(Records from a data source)
===

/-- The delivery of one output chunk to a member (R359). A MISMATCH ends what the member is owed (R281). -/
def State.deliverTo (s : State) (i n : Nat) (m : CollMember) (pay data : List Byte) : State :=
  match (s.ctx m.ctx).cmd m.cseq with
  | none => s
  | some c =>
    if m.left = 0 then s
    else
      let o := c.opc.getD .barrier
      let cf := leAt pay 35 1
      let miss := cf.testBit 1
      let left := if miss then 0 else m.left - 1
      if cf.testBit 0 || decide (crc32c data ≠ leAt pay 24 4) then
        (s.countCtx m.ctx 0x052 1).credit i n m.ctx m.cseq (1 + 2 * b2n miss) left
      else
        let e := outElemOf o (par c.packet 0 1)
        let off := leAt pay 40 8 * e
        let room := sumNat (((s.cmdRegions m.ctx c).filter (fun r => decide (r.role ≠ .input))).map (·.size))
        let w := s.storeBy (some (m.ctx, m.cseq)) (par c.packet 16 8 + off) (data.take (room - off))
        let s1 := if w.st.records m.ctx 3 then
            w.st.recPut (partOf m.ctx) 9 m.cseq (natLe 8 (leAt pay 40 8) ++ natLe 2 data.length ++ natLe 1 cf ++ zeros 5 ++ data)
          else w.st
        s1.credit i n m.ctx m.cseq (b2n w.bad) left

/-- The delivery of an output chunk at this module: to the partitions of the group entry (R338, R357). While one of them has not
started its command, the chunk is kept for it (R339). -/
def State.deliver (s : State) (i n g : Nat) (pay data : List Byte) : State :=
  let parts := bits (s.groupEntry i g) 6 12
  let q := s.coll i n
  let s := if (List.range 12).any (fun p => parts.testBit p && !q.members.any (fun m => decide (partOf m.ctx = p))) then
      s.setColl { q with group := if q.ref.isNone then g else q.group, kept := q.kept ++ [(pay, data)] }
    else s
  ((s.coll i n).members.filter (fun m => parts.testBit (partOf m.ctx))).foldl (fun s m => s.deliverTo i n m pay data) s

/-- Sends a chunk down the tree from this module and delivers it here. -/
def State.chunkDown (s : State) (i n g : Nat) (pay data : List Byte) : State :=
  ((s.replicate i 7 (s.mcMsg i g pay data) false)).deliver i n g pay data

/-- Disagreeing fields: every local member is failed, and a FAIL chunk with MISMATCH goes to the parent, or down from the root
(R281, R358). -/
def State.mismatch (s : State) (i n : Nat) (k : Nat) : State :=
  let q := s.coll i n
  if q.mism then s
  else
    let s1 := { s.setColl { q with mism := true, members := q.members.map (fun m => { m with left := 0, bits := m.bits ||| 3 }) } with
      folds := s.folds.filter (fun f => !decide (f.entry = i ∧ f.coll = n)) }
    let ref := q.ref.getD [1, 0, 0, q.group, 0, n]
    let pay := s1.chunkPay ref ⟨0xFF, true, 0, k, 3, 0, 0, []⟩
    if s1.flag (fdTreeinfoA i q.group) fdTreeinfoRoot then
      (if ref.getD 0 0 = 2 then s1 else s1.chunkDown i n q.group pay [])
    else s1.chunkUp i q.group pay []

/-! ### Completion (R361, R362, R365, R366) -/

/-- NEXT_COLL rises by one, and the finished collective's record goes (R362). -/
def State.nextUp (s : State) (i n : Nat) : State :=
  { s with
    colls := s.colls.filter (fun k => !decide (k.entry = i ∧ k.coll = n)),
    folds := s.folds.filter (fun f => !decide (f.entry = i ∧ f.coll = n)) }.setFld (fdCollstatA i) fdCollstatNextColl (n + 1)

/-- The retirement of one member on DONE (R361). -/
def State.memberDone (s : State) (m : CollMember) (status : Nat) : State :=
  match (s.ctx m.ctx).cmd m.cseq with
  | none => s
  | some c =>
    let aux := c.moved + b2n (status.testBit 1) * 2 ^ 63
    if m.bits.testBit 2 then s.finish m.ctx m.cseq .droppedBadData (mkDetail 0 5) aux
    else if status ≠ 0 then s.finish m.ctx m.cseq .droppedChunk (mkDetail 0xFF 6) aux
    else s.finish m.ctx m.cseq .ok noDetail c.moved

===

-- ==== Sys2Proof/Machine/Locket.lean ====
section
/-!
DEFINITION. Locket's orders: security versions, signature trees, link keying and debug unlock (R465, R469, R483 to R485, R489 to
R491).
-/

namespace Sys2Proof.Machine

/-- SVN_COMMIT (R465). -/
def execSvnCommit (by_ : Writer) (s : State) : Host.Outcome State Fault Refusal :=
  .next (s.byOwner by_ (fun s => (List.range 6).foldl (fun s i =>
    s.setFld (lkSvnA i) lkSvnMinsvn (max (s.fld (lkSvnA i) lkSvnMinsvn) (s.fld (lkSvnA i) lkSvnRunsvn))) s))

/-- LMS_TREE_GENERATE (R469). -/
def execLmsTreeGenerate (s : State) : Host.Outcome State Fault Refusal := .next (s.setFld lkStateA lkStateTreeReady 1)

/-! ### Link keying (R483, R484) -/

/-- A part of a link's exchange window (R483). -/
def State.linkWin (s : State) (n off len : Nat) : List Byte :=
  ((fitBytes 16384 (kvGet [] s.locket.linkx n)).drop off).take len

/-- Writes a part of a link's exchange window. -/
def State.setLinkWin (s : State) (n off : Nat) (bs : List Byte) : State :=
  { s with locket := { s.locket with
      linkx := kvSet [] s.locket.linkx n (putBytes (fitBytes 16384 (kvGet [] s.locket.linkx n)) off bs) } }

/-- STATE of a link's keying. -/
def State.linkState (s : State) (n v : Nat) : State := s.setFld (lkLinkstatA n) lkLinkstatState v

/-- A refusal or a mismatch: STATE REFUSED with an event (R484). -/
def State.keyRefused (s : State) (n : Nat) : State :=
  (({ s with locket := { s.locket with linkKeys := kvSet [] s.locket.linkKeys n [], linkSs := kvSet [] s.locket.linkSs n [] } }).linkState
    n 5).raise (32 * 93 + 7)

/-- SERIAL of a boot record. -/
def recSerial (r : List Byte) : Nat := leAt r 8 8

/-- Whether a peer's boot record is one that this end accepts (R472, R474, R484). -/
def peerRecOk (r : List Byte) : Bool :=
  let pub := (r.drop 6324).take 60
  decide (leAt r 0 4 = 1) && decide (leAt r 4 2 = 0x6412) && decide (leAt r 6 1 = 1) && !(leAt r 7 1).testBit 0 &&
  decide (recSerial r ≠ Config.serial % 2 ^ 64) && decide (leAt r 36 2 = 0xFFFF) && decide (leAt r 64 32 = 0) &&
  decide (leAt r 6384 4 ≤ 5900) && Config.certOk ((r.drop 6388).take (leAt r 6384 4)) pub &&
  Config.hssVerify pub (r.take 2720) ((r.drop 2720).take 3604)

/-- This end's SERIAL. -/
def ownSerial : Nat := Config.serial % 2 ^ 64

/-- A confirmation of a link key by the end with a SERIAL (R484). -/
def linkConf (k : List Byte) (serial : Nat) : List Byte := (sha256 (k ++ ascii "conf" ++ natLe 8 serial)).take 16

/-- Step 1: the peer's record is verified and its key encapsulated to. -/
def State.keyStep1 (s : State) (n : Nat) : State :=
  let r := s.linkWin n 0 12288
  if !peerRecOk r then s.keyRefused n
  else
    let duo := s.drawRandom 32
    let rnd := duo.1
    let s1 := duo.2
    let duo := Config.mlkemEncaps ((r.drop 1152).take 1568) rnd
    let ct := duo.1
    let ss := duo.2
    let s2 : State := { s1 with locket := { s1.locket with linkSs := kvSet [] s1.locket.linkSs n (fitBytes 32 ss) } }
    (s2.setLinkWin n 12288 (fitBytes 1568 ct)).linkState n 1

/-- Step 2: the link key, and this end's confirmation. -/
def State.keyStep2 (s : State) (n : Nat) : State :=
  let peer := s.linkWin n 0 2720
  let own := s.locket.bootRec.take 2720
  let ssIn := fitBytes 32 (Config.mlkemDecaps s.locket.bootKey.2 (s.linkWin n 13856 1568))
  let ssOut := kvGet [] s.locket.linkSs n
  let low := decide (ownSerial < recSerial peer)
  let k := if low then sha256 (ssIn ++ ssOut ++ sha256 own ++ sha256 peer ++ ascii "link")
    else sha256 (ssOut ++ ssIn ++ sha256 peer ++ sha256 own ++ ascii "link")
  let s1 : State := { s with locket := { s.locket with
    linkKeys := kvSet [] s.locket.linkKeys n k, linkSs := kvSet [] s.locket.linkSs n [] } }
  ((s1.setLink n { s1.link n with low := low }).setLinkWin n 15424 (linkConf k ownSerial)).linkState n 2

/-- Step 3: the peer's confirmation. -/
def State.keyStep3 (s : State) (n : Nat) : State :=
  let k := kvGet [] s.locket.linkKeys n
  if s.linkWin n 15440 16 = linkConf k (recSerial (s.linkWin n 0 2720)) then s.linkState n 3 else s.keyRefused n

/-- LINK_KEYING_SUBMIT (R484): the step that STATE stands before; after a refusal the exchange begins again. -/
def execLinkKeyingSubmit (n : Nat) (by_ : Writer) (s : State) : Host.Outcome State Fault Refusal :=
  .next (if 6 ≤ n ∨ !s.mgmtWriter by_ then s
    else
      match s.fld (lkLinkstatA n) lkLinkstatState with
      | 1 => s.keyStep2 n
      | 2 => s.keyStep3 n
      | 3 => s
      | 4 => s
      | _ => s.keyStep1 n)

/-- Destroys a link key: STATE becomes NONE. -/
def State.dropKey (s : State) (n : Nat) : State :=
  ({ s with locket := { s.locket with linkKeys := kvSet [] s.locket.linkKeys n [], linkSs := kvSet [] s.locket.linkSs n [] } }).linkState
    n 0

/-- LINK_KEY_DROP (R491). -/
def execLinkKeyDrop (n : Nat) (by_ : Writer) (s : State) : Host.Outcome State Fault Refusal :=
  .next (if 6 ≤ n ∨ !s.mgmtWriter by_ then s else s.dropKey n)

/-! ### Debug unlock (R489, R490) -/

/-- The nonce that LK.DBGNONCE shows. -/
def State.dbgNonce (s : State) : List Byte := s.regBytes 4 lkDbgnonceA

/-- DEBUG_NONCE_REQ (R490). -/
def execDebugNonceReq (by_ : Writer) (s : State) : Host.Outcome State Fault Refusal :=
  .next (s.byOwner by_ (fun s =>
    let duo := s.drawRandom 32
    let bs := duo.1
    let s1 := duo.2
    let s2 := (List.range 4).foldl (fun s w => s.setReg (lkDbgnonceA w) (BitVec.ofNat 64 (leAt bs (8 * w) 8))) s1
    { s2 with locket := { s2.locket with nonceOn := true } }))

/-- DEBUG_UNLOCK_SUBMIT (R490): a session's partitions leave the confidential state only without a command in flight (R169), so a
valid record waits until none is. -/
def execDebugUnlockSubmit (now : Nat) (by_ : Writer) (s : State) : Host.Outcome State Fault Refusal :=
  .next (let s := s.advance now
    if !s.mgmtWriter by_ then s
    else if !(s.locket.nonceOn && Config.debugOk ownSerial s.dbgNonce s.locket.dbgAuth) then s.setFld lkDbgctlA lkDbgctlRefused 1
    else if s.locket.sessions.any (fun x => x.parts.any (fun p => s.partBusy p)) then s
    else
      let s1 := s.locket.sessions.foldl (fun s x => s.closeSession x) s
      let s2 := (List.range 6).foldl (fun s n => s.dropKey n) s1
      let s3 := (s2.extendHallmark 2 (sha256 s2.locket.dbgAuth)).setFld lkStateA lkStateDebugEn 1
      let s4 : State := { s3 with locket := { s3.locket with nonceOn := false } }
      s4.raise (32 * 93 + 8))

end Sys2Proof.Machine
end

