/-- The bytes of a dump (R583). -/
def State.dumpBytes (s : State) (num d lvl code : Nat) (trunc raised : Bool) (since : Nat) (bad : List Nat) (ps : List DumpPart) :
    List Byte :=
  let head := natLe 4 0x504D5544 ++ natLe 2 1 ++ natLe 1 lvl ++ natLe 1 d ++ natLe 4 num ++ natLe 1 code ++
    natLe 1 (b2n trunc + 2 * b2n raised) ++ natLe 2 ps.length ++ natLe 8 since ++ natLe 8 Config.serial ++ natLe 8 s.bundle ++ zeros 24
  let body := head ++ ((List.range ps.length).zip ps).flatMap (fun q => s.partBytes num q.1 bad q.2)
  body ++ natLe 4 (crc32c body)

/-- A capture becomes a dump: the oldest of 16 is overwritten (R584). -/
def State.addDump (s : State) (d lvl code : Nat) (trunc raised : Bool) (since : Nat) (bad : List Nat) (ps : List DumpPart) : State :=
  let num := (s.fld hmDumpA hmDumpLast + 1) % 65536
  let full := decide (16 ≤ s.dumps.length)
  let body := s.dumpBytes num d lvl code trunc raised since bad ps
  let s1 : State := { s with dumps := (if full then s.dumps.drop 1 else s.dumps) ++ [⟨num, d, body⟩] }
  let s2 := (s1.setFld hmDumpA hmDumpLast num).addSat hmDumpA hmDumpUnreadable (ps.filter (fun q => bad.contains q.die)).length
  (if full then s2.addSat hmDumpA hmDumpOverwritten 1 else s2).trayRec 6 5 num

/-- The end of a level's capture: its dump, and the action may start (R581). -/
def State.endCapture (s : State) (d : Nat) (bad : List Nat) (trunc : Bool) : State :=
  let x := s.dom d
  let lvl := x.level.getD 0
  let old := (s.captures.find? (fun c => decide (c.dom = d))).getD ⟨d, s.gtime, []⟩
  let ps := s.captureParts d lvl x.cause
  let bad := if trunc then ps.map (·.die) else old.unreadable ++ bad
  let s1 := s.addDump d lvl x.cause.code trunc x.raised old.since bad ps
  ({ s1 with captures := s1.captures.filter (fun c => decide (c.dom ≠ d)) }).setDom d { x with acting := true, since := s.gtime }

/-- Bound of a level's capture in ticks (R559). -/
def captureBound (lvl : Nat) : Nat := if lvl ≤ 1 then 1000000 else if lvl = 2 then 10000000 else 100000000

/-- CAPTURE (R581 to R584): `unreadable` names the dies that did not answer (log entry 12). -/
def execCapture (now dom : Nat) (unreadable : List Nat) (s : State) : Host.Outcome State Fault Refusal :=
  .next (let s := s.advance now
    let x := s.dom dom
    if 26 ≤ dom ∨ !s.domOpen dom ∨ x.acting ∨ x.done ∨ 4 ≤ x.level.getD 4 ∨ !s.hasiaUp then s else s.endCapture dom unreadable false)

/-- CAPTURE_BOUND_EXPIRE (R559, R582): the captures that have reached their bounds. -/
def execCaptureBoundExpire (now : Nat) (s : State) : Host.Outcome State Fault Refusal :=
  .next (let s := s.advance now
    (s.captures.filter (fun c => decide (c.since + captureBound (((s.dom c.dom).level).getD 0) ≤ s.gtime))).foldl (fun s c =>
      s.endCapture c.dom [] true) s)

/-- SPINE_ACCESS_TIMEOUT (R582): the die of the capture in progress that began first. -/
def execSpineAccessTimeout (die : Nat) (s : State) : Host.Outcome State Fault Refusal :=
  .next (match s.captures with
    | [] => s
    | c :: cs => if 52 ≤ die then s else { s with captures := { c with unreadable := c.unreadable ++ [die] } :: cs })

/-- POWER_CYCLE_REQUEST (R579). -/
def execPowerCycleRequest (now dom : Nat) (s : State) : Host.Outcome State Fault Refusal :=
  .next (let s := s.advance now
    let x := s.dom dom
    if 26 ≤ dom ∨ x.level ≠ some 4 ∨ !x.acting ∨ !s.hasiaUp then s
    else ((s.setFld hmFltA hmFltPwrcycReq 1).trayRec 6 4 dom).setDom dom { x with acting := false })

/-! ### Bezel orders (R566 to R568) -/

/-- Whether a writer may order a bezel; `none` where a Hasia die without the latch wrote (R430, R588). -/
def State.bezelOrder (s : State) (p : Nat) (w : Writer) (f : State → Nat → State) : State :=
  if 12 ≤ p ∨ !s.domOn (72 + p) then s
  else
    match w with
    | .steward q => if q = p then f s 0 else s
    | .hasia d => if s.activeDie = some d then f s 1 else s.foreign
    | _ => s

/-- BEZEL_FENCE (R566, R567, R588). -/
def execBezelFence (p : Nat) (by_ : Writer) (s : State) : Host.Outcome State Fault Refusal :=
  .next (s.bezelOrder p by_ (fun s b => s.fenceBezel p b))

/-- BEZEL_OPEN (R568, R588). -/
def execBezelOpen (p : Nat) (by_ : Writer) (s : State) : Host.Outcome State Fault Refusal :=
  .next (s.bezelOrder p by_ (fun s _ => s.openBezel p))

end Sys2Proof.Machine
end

===

ACTIVITY
Write out exactly the lines above from the line with "if !peerRecOk r then s.keyRefused n" through the line with "becomes NONE. -/", both of them included, and leave out all other lines.

TASK RESPONSE
  if !peerRecOk r then s.keyRefused n
  else
    let duo := s.drawRandom 32
    let rnd := duo.1
    let s1 := duo.2
    let duo := Config.mlkemEncaps ((r.drop 1152).take 1568) rnd
    let ct := duo.1
    let ss := duo.2
    let s2 : State := { s1 with locket := { s1.locket with linkSs := kvSet [] s1.locket.linkSs n (fitBytes 32 ss) } }
    (s2.setLinkWin n 12288 (fitBytes 1568 ct)).linkState n 1

/-- Step 2: the link key, and this end's confirmation. -/
def State.keyStep2 (s : State) (n : Nat) : State :=
  let peer := s.linkWin n 0 2720
  let own := s.locket.bootRec.take 2720
  let ssIn := fitBytes 32 (Config.mlkemDecaps s.locket.bootKey.2 (s.linkWin n 13856 1568))
  let ssOut := kvGet [] s.locket.linkSs n
  let low := decide (ownSerial < recSerial peer)
  let k := if low then sha256 (ssIn ++ ssOut ++ sha256 own ++ sha256 peer ++ ascii "link")
    else sha256 (ssOut ++ ssIn ++ sha256 peer ++ sha256 own ++ ascii "link")
  let s1 : State := { s with locket := { s.locket with
    linkKeys := kvSet [] s.locket.linkKeys n k, linkSs := kvSet [] s.locket.linkSs n [] } }
  ((s1.setLink n { s1.link n with low := low }).setLinkWin n 15424 (linkConf k ownSerial)).linkState n 2

/-- Step 3: the peer's confirmation. -/
def State.keyStep3 (s : State) (n : Nat) : State :=
  let k := kvGet [] s.locket.linkKeys n
  if s.linkWin n 15440 16 = linkConf k (recSerial (s.linkWin n 0 2720)) then s.linkState n 3 else s.keyRefused n

/-- LINK_KEYING_SUBMIT (R484): the step that STATE stands before; after a refusal the exchange begins again. -/
def execLinkKeyingSubmit (n : Nat) (by_ : Writer) (s : State) : Host.Outcome State Fault Refusal :=
  .next (if 6 ≤ n ∨ !s.mgmtWriter by_ then s
    else
      match s.fld (lkLinkstatA n) lkLinkstatState with
      | 1 => s.keyStep2 n
      | 2 => s.keyStep3 n
      | 3 => s
      | 4 => s
      | _ => s.keyStep1 n)

/-- Destroys a link key: STATE becomes NONE. -/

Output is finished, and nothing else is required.